- **What is needed**: Only the lines below between the ones containing "def sectCount (h" and "def eInst (e : List Byte) : Nat := leAt e 2 2", inclusive, are to be reproduced, each exactly as it stands.

:: Data to examine ::

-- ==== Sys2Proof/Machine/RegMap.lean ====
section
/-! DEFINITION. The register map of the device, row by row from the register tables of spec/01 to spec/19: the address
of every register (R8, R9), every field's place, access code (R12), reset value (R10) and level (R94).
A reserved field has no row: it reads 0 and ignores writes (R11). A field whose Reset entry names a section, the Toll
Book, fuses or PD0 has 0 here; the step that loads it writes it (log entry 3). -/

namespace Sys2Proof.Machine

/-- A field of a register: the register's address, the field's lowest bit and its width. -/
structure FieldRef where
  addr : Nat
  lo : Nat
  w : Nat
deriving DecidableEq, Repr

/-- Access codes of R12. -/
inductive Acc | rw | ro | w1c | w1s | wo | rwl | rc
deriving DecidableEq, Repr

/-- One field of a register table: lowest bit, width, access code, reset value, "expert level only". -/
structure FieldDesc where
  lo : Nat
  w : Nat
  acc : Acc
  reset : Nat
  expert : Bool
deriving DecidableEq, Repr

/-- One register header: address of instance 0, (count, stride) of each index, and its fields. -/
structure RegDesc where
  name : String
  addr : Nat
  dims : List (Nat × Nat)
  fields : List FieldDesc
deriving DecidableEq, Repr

:::
:: Data to examine ::

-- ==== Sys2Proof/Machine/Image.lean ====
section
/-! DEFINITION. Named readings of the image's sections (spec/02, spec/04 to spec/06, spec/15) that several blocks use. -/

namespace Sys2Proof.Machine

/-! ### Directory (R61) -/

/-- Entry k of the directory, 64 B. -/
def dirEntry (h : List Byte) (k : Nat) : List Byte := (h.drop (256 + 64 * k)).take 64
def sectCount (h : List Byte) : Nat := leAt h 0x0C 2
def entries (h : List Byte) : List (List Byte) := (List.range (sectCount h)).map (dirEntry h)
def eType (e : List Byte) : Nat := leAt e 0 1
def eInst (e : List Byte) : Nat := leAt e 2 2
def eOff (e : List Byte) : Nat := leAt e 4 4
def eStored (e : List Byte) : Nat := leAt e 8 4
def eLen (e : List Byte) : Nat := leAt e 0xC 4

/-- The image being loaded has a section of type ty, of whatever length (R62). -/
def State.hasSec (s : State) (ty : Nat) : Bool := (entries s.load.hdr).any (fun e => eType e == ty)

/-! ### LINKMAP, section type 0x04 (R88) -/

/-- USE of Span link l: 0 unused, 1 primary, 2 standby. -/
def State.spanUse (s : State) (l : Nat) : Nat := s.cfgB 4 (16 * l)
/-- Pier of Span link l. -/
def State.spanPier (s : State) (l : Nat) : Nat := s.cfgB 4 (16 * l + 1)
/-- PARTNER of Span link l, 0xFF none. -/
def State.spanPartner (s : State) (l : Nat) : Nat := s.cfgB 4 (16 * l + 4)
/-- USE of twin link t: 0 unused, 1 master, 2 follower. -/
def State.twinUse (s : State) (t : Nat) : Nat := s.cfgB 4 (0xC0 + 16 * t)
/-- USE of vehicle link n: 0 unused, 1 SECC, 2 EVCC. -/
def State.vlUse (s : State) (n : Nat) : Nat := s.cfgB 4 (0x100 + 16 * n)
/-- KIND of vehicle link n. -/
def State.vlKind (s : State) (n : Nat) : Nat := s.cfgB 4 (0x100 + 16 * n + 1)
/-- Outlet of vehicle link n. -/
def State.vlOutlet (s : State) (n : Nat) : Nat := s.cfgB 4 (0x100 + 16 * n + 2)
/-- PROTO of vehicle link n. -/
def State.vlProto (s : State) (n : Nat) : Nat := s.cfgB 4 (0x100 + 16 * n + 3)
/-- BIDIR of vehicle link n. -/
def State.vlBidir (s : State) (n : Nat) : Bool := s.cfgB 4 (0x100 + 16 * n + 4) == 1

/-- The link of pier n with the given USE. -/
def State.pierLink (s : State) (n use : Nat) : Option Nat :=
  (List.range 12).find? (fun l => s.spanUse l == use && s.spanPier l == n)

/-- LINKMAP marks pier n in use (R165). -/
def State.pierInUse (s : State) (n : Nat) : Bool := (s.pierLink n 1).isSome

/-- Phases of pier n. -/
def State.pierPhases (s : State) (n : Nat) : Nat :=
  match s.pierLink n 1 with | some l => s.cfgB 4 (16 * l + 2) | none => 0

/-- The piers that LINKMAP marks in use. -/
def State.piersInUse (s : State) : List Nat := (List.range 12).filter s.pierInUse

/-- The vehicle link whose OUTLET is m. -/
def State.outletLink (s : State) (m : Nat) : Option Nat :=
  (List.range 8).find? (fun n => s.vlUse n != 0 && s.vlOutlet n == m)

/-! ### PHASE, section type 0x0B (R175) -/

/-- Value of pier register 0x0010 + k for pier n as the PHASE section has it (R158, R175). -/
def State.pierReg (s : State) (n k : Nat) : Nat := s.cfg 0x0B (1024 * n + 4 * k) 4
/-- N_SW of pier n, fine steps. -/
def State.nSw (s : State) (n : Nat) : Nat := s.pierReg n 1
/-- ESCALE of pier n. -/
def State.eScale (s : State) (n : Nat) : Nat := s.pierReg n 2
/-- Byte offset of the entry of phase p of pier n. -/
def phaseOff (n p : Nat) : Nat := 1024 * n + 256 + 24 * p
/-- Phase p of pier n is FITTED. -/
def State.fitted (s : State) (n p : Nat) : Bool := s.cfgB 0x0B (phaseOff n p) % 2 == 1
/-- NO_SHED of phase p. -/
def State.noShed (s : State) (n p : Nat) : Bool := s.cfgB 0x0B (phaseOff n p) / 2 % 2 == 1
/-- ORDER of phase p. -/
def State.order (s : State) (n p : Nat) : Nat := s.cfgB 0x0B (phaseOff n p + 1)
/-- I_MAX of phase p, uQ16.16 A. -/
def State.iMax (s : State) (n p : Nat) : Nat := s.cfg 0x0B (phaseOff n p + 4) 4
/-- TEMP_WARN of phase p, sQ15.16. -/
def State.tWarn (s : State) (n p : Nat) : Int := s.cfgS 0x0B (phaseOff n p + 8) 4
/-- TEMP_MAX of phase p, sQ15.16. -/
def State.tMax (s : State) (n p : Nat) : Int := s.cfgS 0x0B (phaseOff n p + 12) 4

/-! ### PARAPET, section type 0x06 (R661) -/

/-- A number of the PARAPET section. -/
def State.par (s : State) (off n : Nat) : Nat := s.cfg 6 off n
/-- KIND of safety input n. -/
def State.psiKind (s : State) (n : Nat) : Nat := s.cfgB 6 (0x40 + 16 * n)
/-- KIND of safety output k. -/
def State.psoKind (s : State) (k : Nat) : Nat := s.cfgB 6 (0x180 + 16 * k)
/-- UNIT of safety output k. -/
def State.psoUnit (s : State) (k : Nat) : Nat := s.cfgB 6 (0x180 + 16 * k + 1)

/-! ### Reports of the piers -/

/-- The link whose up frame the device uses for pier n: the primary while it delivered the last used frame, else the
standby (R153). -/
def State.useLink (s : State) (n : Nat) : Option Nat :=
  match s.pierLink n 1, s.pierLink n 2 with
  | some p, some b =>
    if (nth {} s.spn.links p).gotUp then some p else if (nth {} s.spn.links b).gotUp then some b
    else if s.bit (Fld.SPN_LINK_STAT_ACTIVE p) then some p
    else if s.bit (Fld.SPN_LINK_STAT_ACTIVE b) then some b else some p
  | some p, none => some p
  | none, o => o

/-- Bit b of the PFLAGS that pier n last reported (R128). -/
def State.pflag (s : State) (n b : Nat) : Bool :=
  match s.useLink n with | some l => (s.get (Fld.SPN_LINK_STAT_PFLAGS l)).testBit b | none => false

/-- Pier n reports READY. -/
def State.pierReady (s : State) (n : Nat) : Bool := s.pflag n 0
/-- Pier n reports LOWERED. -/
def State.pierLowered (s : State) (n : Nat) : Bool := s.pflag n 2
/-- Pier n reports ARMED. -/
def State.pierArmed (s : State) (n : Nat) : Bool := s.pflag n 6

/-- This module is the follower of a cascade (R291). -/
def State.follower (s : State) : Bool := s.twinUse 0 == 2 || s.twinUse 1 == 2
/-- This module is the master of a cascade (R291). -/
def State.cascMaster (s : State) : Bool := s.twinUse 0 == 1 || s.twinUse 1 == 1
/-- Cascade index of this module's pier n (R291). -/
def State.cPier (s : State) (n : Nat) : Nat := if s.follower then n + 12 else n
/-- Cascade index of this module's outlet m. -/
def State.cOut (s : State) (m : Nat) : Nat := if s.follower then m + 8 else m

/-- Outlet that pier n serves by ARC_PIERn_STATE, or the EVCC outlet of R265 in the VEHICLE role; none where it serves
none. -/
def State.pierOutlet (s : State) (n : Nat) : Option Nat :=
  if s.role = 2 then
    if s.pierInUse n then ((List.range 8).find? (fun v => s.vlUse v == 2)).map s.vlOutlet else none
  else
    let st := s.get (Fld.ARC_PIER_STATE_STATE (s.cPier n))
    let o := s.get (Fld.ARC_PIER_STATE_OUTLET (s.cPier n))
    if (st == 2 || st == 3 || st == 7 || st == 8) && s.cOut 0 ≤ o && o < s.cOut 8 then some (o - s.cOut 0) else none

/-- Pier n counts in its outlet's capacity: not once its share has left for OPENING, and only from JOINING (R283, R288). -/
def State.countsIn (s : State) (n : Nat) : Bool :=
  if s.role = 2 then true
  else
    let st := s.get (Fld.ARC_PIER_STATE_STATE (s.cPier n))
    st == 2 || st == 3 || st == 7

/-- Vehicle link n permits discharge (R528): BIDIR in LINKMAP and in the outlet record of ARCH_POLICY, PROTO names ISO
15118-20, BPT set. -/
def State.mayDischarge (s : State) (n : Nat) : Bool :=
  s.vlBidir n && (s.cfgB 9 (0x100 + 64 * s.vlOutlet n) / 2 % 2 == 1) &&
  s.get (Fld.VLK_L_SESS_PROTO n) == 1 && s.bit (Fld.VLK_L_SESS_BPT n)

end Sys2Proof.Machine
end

:::
:: Data to examine ::

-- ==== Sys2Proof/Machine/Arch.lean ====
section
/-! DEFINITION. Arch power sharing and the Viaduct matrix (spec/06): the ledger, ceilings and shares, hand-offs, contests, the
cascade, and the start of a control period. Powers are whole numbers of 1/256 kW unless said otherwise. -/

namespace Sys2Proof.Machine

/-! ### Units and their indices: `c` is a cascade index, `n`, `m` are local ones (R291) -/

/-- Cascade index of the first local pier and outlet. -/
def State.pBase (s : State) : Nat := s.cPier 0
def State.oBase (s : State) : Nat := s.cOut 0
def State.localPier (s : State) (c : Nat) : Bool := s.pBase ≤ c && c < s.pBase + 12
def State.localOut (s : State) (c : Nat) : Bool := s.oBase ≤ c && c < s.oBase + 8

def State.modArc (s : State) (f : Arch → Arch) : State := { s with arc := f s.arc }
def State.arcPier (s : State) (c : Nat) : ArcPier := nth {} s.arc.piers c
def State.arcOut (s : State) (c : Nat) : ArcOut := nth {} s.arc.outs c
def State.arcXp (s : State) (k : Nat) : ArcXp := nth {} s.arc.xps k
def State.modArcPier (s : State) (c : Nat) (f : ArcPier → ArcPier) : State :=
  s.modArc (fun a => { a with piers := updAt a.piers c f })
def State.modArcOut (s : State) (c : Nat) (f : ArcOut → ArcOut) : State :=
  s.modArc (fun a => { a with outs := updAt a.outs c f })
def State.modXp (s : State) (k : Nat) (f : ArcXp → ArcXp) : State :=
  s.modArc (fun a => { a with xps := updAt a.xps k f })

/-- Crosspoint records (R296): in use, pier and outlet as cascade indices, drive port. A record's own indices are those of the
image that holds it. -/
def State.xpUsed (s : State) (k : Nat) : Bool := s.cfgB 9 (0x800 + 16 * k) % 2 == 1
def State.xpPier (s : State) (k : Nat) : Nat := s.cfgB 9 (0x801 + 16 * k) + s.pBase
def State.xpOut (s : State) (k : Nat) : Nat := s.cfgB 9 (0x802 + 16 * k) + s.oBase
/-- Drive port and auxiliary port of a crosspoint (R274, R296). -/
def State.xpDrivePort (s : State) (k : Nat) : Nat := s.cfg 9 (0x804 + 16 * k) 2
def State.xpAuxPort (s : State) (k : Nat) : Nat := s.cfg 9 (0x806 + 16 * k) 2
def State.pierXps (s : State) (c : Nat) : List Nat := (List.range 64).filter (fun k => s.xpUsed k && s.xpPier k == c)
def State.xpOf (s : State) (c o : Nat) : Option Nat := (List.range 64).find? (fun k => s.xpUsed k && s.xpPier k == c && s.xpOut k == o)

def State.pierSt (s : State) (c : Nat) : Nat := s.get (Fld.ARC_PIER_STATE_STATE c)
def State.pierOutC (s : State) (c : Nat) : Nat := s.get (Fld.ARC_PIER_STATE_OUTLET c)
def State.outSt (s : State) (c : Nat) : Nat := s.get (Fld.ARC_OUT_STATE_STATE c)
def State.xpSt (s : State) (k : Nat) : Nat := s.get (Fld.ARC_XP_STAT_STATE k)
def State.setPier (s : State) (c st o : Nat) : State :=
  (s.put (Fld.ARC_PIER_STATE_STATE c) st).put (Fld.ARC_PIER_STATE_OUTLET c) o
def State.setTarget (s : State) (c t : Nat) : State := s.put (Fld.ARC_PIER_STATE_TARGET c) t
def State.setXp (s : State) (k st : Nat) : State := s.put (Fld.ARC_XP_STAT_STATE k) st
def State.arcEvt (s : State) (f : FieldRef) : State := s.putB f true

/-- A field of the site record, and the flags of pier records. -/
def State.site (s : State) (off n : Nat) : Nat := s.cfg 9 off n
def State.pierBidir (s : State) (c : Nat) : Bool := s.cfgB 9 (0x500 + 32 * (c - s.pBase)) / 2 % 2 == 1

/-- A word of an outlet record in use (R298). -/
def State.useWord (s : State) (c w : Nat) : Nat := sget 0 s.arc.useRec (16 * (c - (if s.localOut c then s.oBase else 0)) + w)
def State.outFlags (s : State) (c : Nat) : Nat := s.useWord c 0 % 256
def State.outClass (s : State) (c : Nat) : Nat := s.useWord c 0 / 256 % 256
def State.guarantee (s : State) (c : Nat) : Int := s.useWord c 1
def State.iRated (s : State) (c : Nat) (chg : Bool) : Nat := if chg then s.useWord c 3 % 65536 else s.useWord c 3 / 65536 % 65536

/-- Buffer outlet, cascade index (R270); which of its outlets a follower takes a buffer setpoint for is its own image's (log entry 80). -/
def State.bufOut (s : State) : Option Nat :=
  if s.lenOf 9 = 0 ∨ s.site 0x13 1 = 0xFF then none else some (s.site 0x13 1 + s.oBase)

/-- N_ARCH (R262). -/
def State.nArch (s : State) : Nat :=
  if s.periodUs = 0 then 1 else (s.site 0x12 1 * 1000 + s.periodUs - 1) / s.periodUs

:::

- **The completed task**:
def sectCount (h : List Byte) : Nat := leAt h 0x0C 2
def entries (h : List Byte) : List (List Byte) := (List.range (sectCount h)).map (dirEntry h)
def eType (e : List Byte) : Nat := leAt e 0 1
def eInst (e : List Byte) : Nat := leAt e 2 2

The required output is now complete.